== YOUR TASK ==
Of the entries below, restate word for word only the section that runs from the line with "then s else" to the line with "w1 := setFld (setBit", counting both ends.
::::
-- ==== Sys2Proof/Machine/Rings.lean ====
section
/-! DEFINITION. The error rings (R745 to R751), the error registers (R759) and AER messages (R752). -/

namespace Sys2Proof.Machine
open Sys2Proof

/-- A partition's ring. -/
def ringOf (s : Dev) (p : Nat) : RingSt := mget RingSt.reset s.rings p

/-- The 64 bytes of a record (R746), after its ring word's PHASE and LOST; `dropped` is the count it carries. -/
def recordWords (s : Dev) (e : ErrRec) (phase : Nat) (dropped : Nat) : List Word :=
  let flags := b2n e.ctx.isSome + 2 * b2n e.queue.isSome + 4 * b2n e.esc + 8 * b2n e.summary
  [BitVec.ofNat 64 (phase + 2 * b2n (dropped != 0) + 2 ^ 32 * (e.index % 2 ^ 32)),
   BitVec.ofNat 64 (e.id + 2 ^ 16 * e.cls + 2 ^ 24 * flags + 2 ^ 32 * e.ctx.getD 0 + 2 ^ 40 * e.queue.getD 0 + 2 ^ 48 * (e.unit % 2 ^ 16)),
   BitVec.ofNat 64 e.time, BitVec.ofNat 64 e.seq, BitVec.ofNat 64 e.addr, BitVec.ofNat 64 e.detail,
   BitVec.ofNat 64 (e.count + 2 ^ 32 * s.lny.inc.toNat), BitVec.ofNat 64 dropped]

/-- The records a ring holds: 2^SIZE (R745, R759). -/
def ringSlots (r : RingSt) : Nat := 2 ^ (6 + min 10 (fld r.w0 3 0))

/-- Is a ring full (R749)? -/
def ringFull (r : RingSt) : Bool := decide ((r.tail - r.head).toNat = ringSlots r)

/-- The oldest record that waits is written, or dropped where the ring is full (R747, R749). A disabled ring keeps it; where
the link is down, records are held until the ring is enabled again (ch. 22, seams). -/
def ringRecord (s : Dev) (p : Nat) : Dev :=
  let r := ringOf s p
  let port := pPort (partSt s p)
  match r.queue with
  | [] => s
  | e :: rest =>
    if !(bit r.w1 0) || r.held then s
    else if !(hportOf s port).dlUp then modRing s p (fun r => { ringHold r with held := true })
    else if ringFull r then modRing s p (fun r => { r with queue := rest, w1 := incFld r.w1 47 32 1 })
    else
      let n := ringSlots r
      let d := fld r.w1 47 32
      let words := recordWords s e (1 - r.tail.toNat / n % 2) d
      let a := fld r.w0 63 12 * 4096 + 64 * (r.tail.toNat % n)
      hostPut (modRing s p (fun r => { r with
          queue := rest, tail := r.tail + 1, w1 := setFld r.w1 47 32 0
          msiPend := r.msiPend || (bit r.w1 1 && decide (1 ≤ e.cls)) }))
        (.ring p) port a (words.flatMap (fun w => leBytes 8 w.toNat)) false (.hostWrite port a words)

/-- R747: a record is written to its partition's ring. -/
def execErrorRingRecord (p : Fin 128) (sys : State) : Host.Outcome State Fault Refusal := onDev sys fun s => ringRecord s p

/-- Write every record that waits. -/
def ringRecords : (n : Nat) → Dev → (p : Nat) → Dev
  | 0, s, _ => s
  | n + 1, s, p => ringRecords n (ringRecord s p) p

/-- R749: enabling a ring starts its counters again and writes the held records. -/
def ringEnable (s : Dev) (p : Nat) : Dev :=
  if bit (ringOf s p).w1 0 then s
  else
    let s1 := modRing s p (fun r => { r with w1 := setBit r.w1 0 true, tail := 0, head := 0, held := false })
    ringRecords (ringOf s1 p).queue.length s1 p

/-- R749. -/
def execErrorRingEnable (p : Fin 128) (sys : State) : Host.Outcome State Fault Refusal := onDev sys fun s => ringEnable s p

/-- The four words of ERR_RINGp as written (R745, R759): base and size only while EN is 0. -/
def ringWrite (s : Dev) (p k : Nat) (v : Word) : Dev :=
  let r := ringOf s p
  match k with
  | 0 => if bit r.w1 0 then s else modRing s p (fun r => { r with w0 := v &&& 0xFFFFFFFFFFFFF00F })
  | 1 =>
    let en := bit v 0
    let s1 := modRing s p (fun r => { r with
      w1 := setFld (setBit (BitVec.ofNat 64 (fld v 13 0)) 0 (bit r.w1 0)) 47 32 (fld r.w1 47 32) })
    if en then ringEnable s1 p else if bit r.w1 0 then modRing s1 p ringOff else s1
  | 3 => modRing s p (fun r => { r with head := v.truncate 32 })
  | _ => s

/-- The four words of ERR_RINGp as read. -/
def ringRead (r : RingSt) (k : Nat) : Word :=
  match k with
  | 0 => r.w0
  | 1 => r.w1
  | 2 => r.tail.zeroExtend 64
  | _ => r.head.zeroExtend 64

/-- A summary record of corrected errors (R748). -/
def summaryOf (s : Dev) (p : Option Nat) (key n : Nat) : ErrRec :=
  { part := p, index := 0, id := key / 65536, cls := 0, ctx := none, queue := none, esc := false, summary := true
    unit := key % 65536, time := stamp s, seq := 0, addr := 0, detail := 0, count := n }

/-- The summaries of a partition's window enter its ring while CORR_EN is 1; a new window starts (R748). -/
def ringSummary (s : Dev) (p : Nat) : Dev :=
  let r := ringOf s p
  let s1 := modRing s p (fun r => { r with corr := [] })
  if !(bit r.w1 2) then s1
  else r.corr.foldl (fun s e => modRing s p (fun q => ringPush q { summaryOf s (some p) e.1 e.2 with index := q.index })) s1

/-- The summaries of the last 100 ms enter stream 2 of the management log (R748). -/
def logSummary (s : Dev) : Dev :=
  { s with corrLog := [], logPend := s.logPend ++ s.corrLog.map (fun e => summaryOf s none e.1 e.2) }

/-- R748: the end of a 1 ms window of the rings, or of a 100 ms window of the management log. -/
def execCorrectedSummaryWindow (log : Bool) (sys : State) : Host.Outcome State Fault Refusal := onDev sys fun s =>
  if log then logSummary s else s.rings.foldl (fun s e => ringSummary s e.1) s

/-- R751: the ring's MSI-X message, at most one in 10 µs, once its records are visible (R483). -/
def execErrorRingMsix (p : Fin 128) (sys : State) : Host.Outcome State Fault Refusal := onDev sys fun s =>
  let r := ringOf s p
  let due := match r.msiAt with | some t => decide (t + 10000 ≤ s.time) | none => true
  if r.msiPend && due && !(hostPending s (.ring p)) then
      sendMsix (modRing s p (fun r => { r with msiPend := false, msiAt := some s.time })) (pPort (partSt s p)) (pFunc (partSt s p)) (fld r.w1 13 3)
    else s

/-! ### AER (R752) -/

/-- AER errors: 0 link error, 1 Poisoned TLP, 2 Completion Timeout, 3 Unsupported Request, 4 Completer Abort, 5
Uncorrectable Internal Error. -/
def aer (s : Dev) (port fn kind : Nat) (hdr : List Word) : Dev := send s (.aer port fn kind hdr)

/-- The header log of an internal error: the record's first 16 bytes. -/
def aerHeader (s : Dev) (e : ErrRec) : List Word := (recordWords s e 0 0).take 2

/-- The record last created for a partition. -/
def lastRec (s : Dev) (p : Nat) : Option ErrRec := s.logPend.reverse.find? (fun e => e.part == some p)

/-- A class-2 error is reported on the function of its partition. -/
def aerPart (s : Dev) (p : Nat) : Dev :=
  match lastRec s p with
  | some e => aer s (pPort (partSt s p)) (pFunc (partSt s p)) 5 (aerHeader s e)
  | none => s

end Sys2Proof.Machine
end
::::
== TASK RESPONSE ==
  | 0 => if bit r.w1 0 then s else modRing s p (fun r => { r with w0 := v &&& 0xFFFFFFFFFFFFF00F })
  | 1 =>
    let en := bit v 0
    let s1 := modRing s p (fun r => { r with
      w1 := setFld (setBit (BitVec.ofNat 64 (fld v 13 0)) 0 (bit r.w1 0)) 47 32 (fld r.w1 47 32) })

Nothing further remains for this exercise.